Week 4 has only 42 miles planned, so it’s not much of a jump up from this past week. I might do a half marathon in Monson this weekend as part of my long run, but only if I’m up for it and time allows. I won’t be racing it though.
It’s been tough getting out of bed lately in the mornings to run. It’s cold and so very dark. Fortunately I have a few things to help keep me visible when I run in the dark.
If I head out just before dawn I’ll grab my Blackburn Flea. I bought this for my road bike in case I get caught at dusk still out on the road. It’s super light and tiny and put my finger through the velcro loop when I’m running. Once the sun is up, I’ll put it in a pocket. Plus I love the USB charging. If the bulk of my run will be in the dark, I’ll wear a headlamp. I love my new Tikka Plus 2 headlamp. On a recent run, it was so comfortable I thought I had dropped it. But it was on my head.
As far as reflective gear goes, I love the Brooks Nightlife collection. I have the Essential Run Vest (over a long-sleeve shirt keeps me warm enough down to 30°), Reflective Vest (good if I need more reflectiveness when it’s above 45°), and the Nightlife Hat (with blinking red light in the back).
I usually find myself running in the dark when it’s colder. My favorite reflective tights are a pair from Golite which have been discontinued. The have cute reflective flowers on the front and back of the tight. But when it gets really cold or biking in the cold, I’ll wear my Sugoi SubZero Zap Tight. These tights are awesome with wind too.
I’ve finished crocheting all of the hexagons. Now I’m just doing bonus ones so it’ll be bigger. I have plenty of yarn to make it twice the size it is. We’ll see what I can complete in two weeks before the class that covers crocheting the hexagons together.

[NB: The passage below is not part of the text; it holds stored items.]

-- ==== Sys2Proof/Laws/Canonical.lean ====
section
/-! SUPPORT. Every operation and every instruction keeps the memory in its canonical form and never lowers SVNMIN: one lemma for each
definition that gives a state. -/

set_option Elab.async false

namespace Sys2Proof.Laws.Canonical

open Sys2Proof Sys2Proof.Machine

variable {ν : Nat}

/-- The memory of s is in canonical form, and SVNMIN is at least ν. -/
structure W (ν : Nat) (s : State) : Prop where
  mem : Memory.wf s.mem = true
  svn : ν ≤ s.svnMin
/-- The next state, if the outcome has one, is in W. -/
structure OutW (ν : Nat) (o : Out) : Prop where
  h : ∀ t, o = .next t → W ν t
/-- The same for the ways in which an act of an engine stops. -/
def GS (ν : Nat) : EStop → Prop
  | .dead t => W ν t
  | _ => True
/-- The same for a state that may be absent, and for one beside other results. -/
structure GO (ν : Nat) (o : Option State) : Prop where
  h : ∀ t, o = some t → W ν t
def GP (ν : Nat) {α : Type} (p : α × State) : Prop := W ν p.2
def GPP (ν : Nat) {α β : Type} (p : α × β × State) : Prop := W ν p.2.2
def GP5 (ν : Nat) {α β γ δ : Type} (p : α × β × γ × δ × State) : Prop := W ν p.2.2.2.2
structure GOP (ν : Nat) {α : Type} (o : Option (α × State)) : Prop where
  h : ∀ p, o = some p → W ν p.2
def TT {α : Type} (_ : α) : Prop := True
def GE (ν : Nat) {β : Type} (P : β → Prop) : Except EStop β → Prop
  | .ok b => P b
  | .error e => GS ν e
def GW (ν : Nat) : Option EStop → Prop
  | some e => GS ν e
  | none => True
def GR (ν : Nat) {α : Type} (p : State × α × Option EStop) : Prop := W ν p.1 ∧ GW ν p.2.2
def GR2 (ν : Nat) (p : State × Option EStop) : Prop := W ν p.1 ∧ GW ν p.2
def GT (ν : Nat) (r : TreeRun) : Prop := W ν r.after ∧ GW ν r.why
/-- The same for the results of a fetch, a check, a load and a translation. -/
def GF (ν : Nat) : Fetched → Prop
  | .stop t => W ν t
  | _ => True
def GC (ν : Nat) : Checked → Prop
  | .ok _ _ t => W ν t
  | .stop t => W ν t
def GV (ν : Nat) : VChecked → Prop
  | .ok _ t => W ν t
  | .stop t => W ν t
def GLd (ν : Nat) : Loaded → Prop
  | .val _ t => W ν t
  | .stop t => W ν t
def GVL (ν : Nat) : VLoaded → Prop
  | .vals _ t => W ν t
  | .stop t => W ν t
def GX (ν : Nat) : Xlated → Prop
  | .ok _ t => W ν t
  | .wait t => W ν t
  | _ => True
def GN (ν : Nat) : NextWord → Prop
  | .stop t => W ν t
  | _ => True
theorem W_cut {P : Prop} (x : State) (h : W ν x) (g : W ν x → P) : P := g h
theorem reset_wf : Memory.wf State.reset.mem = true := by rfl
theorem OutW_next {t : State} (h : W ν t) : OutW ν (.next t) := ⟨fun u hu => by cases hu; exact h⟩
theorem OutW_ite {c : Prop} [Decidable c] {a b : Out} (h : OutW ν a) (g : OutW ν b) : OutW ν (if c then a else b) := by split <;> assumption
theorem W_ite {c : Prop} [Decidable c] {a b : State} (h : c → W ν a) (g : ¬ c → W ν b) : W ν (if c then a else b) := by split <;> simp_all
theorem toW {s : State} (h : W ν s) : Memory.wf s.mem = true := h.mem
theorem toN {s : State} (h : W ν s) : ν ≤ s.svnMin := h.svn
theorem W_mk {s : State} (h : Memory.wf s.mem = true) (g : ν ≤ s.svnMin) : W ν s := ⟨h, g⟩
theorem W_same {s t : State} (h : W ν s) (hm : t.mem = s.mem) (hn : t.svnMin = s.svnMin) : W ν t := ⟨hm ▸ h.mem, hn ▸ h.svn⟩
theorem W_mem {s : State} {m : Memory} (h : W ν s) (hm : Memory.wf m = true) : W ν { s with mem := m } := ⟨hm, h.svn⟩
theorem le_raise {a n : Nat} (h : ν ≤ a) : ν ≤ Nat.max a n := Nat.le_trans h (Nat.le_max_left ..)
theorem por_reset (s : State) (h : W ν s) : W ν { State.reset with agenda := s.agenda, flash := s.flash, svnMin := s.svnMin } := W_mk reset_wf h.svn
theorem M_set {m : Memory} {a : Nat} {b : Byte} (h : Memory.wf m = true) : Memory.wf (m.setByte a b) = true := Memory.wf_setByte m a b h
theorem M_LE {m : Memory} {a n x : Nat} (h : Memory.wf m = true) : Memory.wf (m.writeLE a n x) = true := Memory.wf_writeLE m a n x h
theorem M_put {m : Memory} (a : Nat) (l : List Byte) (h : Memory.wf m = true) : Memory.wf (m.putBytes a l) = true := by
  induction l generalizing m a with
  | nil => exact h
  | cons b l ih => exact ih _ (M_set h)
theorem M_fold {α : Type} (f : Memory → α → Memory) (hf : ∀ m x, Memory.wf m = true → Memory.wf (f m x) = true) :
    ∀ (l : List α) (m : Memory), Memory.wf m = true → Memory.wf (l.foldl f m) = true
  | [], _, h => h
  | x :: l, m, h => M_fold f hf l _ (hf m x h)
theorem M_span {m : Memory} {a n : Nat} {d : SMap Byte} (h : Memory.wf m = true) : Memory.wf (m.setSpan a n d) = true :=
  M_fold _ (fun _ _ h => M_set h) _ _ (M_fold _ (fun _ _ h => M_set h) _ _ h)
theorem foldl_wf {α : Type} (f : State → α → State) (l : List α) (hf : ∀ s x, W ν s → W ν (f s x)) : ∀ s, W ν s → W ν (l.foldl f s) := by
  induction l with
  | nil => intro s h; exact h
  | cons a l ih => intro s h; exact ih _ (hf _ _ h)
theorem foldNat_wf (f : State → Nat → State) (n : Nat) : ∀ (lo : Nat), (∀ s x, W ν s → W ν (f s x)) → ∀ s, W ν s → W ν (foldNat f s lo n) := by
  induction n with
  | zero => intro lo hf s h; exact h
  | succ n ih => intro lo hf s h; exact ih _ hf _ (hf _ _ h)
-- uses
theorem GO_u {x t} (h : GO ν x) (e : x = some t) : W ν t := h.h t e
theorem GO_d {x s} (h : GO ν x) (hs : W ν s) : W ν (x.getD s) := by
  cases x
  · exact hs
  · exact h.h _ rfl
theorem GOP_u {α : Type} {a : α} {x t} (h : GOP ν x) (e : x = some (a, t)) : W ν t := h.h _ e
theorem GP_u {α : Type} {a : α} {x t} (h : GP ν x) (e : x = (a, t)) : W ν t := by subst e; exact h
theorem GP_s {α : Type} {x : α × State} (h : GP ν x) : W ν x.2 := h
theorem GP_su {α : Type} {x y : α × State} (h : GP ν x) (e : x = y) : W ν y.2 := by subst e; exact h
theorem GE_u {x t} (h : GE ν (W ν) x) (e : x = .ok t) : W ν t := by subst e; exact h
theorem GEP_u {α : Type} {a : α} {x t} (h : GE ν (GP ν) x) (e : x = .ok (a, t)) : W ν t := by subst e; exact h
theorem GEPP_u {α β : Type} {a : α} {b : β} {x t} (h : GE ν (GPP ν) x) (e : x = .ok (a, b, t)) : W ν t := by subst e; exact h
theorem GEP5_u {α β γ δ : Type} {a : α} {b : β} {c : γ} {d : δ} {x t} (h : GE ν (GP5 ν) x) (e : x = .ok (a, b, c, d, t)) : W ν t := by subst e; exact h
theorem GE_e {β : Type} {P : β → Prop} {x e} (h : GE ν P x) (g : x = .error e) : GS ν e := by subst g; exact h
theorem GE_eW {x e} (h : GE ν (W ν) x) (g : x = .error e) : GS ν e := GE_e h g
theorem GE_eP {α : Type} {x : Except EStop (α × State)} {e} (h : GE ν (GP ν) x) (g : x = .error e) : GS ν e := GE_e h g
theorem GE_ePP {α β : Type} {x : Except EStop (α × β × State)} {e} (h : GE ν (GPP ν) x) (g : x = .error e) : GS ν e := GE_e h g
theorem GE_eP5 {α β γ δ : Type} {x : Except EStop (α × β × γ × δ × State)} {e} (h : GE ν (GP5 ν) x) (g : x = .error e) : GS ν e := GE_e h g
theorem GF_u {x t} (h : GF ν x) (e : x = .stop t) : W ν t := by subst e; exact h
theorem GC_u {x t r p} (h : GC ν x) (e : x = .ok r p t) : W ν t := by subst e; exact h
theorem GC_v {x t} (h : GC ν x) (e : x = .stop t) : W ν t := by subst e; exact h
theorem GV_u {x t l} (h : GV ν x) (e : x = .ok l t) : W ν t := by subst e; exact h
theorem GV_v {x t} (h : GV ν x) (e : x = .stop t) : W ν t := by subst e; exact h
theorem GLd_u {x t v} (h : GLd ν x) (e : x = .val v t) : W ν t := by subst e; exact h
theorem GLd_v {x t} (h : GLd ν x) (e : x = .stop t) : W ν t := by subst e; exact h
theorem GVL_u {x t v} (h : GVL ν x) (e : x = .vals v t) : W ν t := by subst e; exact h
theorem GVL_v {x t} (h : GVL ν x) (e : x = .stop t) : W ν t := by subst e; exact h
theorem GX_u {x t v} (h : GX ν x) (e : x = .ok v t) : W ν t := by subst e; exact h
theorem GX_v {x t} (h : GX ν x) (e : x = .wait t) : W ν t := by subst e; exact h
theorem GN_v {x t} (h : GN ν x) (e : x = .stop t) : W ν t := by subst e; exact h
theorem GR_u {α : Type} {a : α} {o x t} (h : GR ν x) (e : x = (t, a, o)) : W ν t := by subst e; exact h.1
theorem GR_w {α : Type} {a : α} {o x t} (h : GR ν x) (e : x = (t, a, o)) : GW ν o := by subst e; exact h.2
theorem GR2_u {o x t} (h : GR2 ν x) (e : x = (t, o)) : W ν t := by subst e; exact h.1
theorem GR2_w {o x t} (h : GR2 ν x) (e : x = (t, o)) : GW ν o := by subst e; exact h.2
theorem GT_a {r} (h : GT ν r) : W ν r.after := h.1
theorem GT_w {r} (h : GT ν r) : GW ν r.why := h.2
theorem GW_d {x t} (h : GW ν x) (e : x = some (.dead t)) : W ν t := by subst e; exact h
theorem GW_d2 {t} (h : GW ν (some (.dead t))) : W ν t := h
theorem GR_x {α : Type} {a : α} {e x t} (h : GR ν x) (g : x = (t, a, some e)) : GS ν e := by subst g; exact h.2
theorem GR2_x {e x t} (h : GR2 ν x) (g : x = (t, some e)) : GS ν e := by subst g; exact h.2
theorem GW_x {e x} (h : GW ν x) (g : x = some e) : GS ν e := by subst g; exact h
-- makers
theorem GO_s {t} (h : W ν t) : GO ν (some t) := ⟨fun u hu => by cases hu; exact h⟩
theorem GO_n : GO ν none := ⟨fun u hu => by cases hu⟩
theorem GOP_s {α : Type} {a : α} {t} (h : W ν t) : GOP ν (some (a, t)) := ⟨fun u hu => by cases hu; exact h⟩
theorem GOP_n {α : Type} : GOP ν (none : Option (α × State)) := ⟨fun u hu => by cases hu⟩
theorem GP_m {α : Type} {a : α} {t} (h : W ν t) : GP ν (a, t) := h
theorem GPP_m {α β : Type} {a : α} {b : β} {t} (h : W ν t) : GPP ν (a, b, t) := h
theorem GP5_m {α β γ δ : Type} {a : α} {b : β} {c : γ} {d : δ} {t} (h : W ν t) : GP5 ν (a, b, c, d, t) := h
theorem GE_ok {β : Type} {P : β → Prop} {b} (h : P b) : GE ν P (.ok b) := h
theorem GE_pure {β : Type} {P : β → Prop} {b} (h : P b) : GE ν P (pure b) := h
theorem GE_er {β : Type} {P : β → Prop} {e} (h : GS ν e) : GE ν P (.error e) := h
theorem GS_f {r} : GS ν (.fail r) := trivial
theorem GS_w {a b} : GS ν (.wait a b) := trivial
theorem GS_d {t} (h : W ν t) : GS ν (.dead t) := h
theorem TT_m {α : Type} {a : α} : TT a := trivial
theorem GF_s {t} (h : W ν t) : GF ν (.stop t) := h
theorem GF_w {w} : GF ν (.word w) := trivial
theorem GC_o {r p t} (h : W ν t) : GC ν (.ok r p t) := h
theorem GC_s {t} (h : W ν t) : GC ν (.stop t) := h
theorem GV_o {l t} (h : W ν t) : GV ν (.ok l t) := h
theorem GV_s {t} (h : W ν t) : GV ν (.stop t) := h
theorem GLd_o {x t} (h : W ν t) : GLd ν (.val x t) := h
theorem GLd_s {t} (h : W ν t) : GLd ν (.stop t) := h
theorem GVL_o {l t} (h : W ν t) : GVL ν (.vals l t) := h
theorem GVL_s {t} (h : W ν t) : GVL ν (.stop t) := h
theorem GX_o {x t} (h : W ν t) : GX ν (.ok x t) := h
theorem GX_w {t} (h : W ν t) : GX ν (.wait t) := h
theorem GX_b : GX ν .bad := trivial
theorem GX_p : GX ν .poisoned := trivial
theorem GN_s {t} (h : W ν t) : GN ν (.stop t) := h
theorem GN_w {w} : GN ν (.word w) := trivial
theorem GN_n : GN ν .none := trivial
theorem GR_m {α : Type} {t : State} {a : α} {o} (h : W ν t) (g : GW ν o) : GR ν (t, a, o) := ⟨h, g⟩
theorem GR2_m {t : State} {o} (h : W ν t) (g : GW ν o) : GR2 ν (t, o) := ⟨h, g⟩
theorem GT_m {t : State} {o a b} (h : W ν t) (g : GW ν o) : GT ν { after := t, why := o, res0 := a, res1 := b } := ⟨h, g⟩
theorem GW_n : GW ν none := trivial
theorem GW_s {e} (h : GS ν e) : GW ν (some e) := h
theorem GE_b0 {α β : Type} {Q : β → Prop} {x : Except EStop α} {f} (hx : GE ν TT x) (hf : ∀ v, GE ν Q (f v)) : GE ν Q (x >>= f) := by cases x; exact hx; exact hf _
theorem GE_b1 {β : Type} {Q : β → Prop} {x : Except EStop State} {f} (hx : GE ν (W ν) x) (hf : ∀ v, W ν v → GE ν Q (f v)) : GE ν Q (x >>= f) := by cases x; exact hx; exact hf _ hx
theorem GE_b2 {α β : Type} {Q : β → Prop} {x : Except EStop (α × State)} {f} (hx : GE ν (GP ν) x) (hf : ∀ a v, W ν v → GE ν Q (f (a, v))) : GE ν Q (x >>= f) := by cases x; exact hx; exact hf _ _ hx
theorem GE_b3 {α γ β : Type} {Q : β → Prop} {x : Except EStop (α × γ × State)} {f} (hx : GE ν (GPP ν) x) (hf : ∀ a b v, W ν v → GE ν Q (f (a, b, v))) : GE ν Q (x >>= f) := by cases x; exact hx; exact hf _ _ _ hx
theorem GE_b5 {α γ δ ε β : Type} {Q : β → Prop} {x : Except EStop (α × γ × δ × ε × State)} {f} (hx : GE ν (GP5 ν) x) (hf : ∀ a b c d v, W ν v → GE ν Q (f (a, b, c, d, v))) : GE ν Q (x >>= f) := by cases x; exact hx; exact hf _ _ _ _ _ hx
theorem GE_map {α β : Type} {Q : β → Prop} {x : Except EStop α} {f} (hx : GE ν TT x) (hf : ∀ v, Q (f v)) : GE ν Q (x.map f) := by cases x; exact hx; exact hf _
theorem GO_b1 {x : Option State} {f} (hx : GO ν x) (hf : ∀ v, W ν v → GO ν (f v)) : GO ν (x >>= f) := by
  cases x
  · exact GO_n
  · exact hf _ (hx.h _ rfl)
theorem GO_b2 {α : Type} {x : Option (α × State)} {f} (hx : GOP ν x) (hf : ∀ a v, W ν v → GO ν (f (a, v))) : GO ν (x >>= f) := by
  cases x
  · exact GO_n
  · exact hf _ _ (hx.h _ rfl)
theorem rising_filter {α : Type} (p : Nat × α → Bool) : ∀ (m : SMap α) (lo : Nat), SMap.rising (some lo) m = true → SMap.rising (some lo) (m.filter p) = true
  | [], _, _ => rfl
  | e :: m, lo, h => by
    unfold SMap.rising at h
    simp only [Bool.and_eq_true, decide_eq_true_eq] at h
    have := rising_filter p m e.1 h.2
    rw [List.filter_cons]
    split
    · unfold SMap.rising
      simp only [Bool.and_eq_true, decide_eq_true_eq]
      exact ⟨h.1, this⟩
    · exact SMap.rising_weaken (Nat.le_of_lt h.1) this
theorem M_filter {m : Memory} {p} (h : Memory.wf m = true) : Memory.wf (List.filter p m) = true := by
  unfold Memory.wf SMap.wf at h ⊢
  rw [Bool.and_eq_true] at h ⊢
  refine ⟨?_, List.all_eq_true.2 fun e he => List.all_eq_true.1 h.2 e (List.mem_filter.1 he).1⟩
  have h1 := h.1
  clear h
  induction m with
  | nil => rfl
  | cons e m ih =>
    rw [List.filter_cons]
    unfold SMap.rising at h1
    split
    · unfold SMap.rising; exact rising_filter p m e.1 h1
    · apply ih
      cases m with
      | nil => rfl
      | cons e2 m =>
        unfold SMap.rising at h1 ⊢
        simp only [Bool.and_eq_true] at h1
        exact h1.2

This past week was a stressful one at home and work. I could only manage the minimum in my training, 4 runs and one yoga session after my long run. Tuesday’s run was not good at all. It was strangely hot that day and everything felt off. Fortunately the rest of the week of running went much better. Though a few hours after my long run yesterday, my right Achilles tendon started to hurt, which is a new pain for me. I’ll need to keep an eye on it. The highlight run of the week which was also the run I was least looking forward to was the recovery run Friday night after work. I ran with Bill through Look Park in the dark getting to see all of their spooky lights. It was super fun.
It’s been a month since I’ve been on my bike. I’ve got to get it up on the trainer so I can take advantage of it for recovery days. I think that will help me recovery faster. My plan this week moves up to running 5 days a week. I’m not sure which days to do strength training on. I read conflicting things about which you should do. So I’ll just have to experiment to see what works for me. Only new workout in the plan this week is a Lactate Threshold on Tuesday, 8 miles w/ 4 mi @ 15K to half marathon pace.
Soccer is done for the season, so life will be a little bit simpler. Here’s hoping for a much better week!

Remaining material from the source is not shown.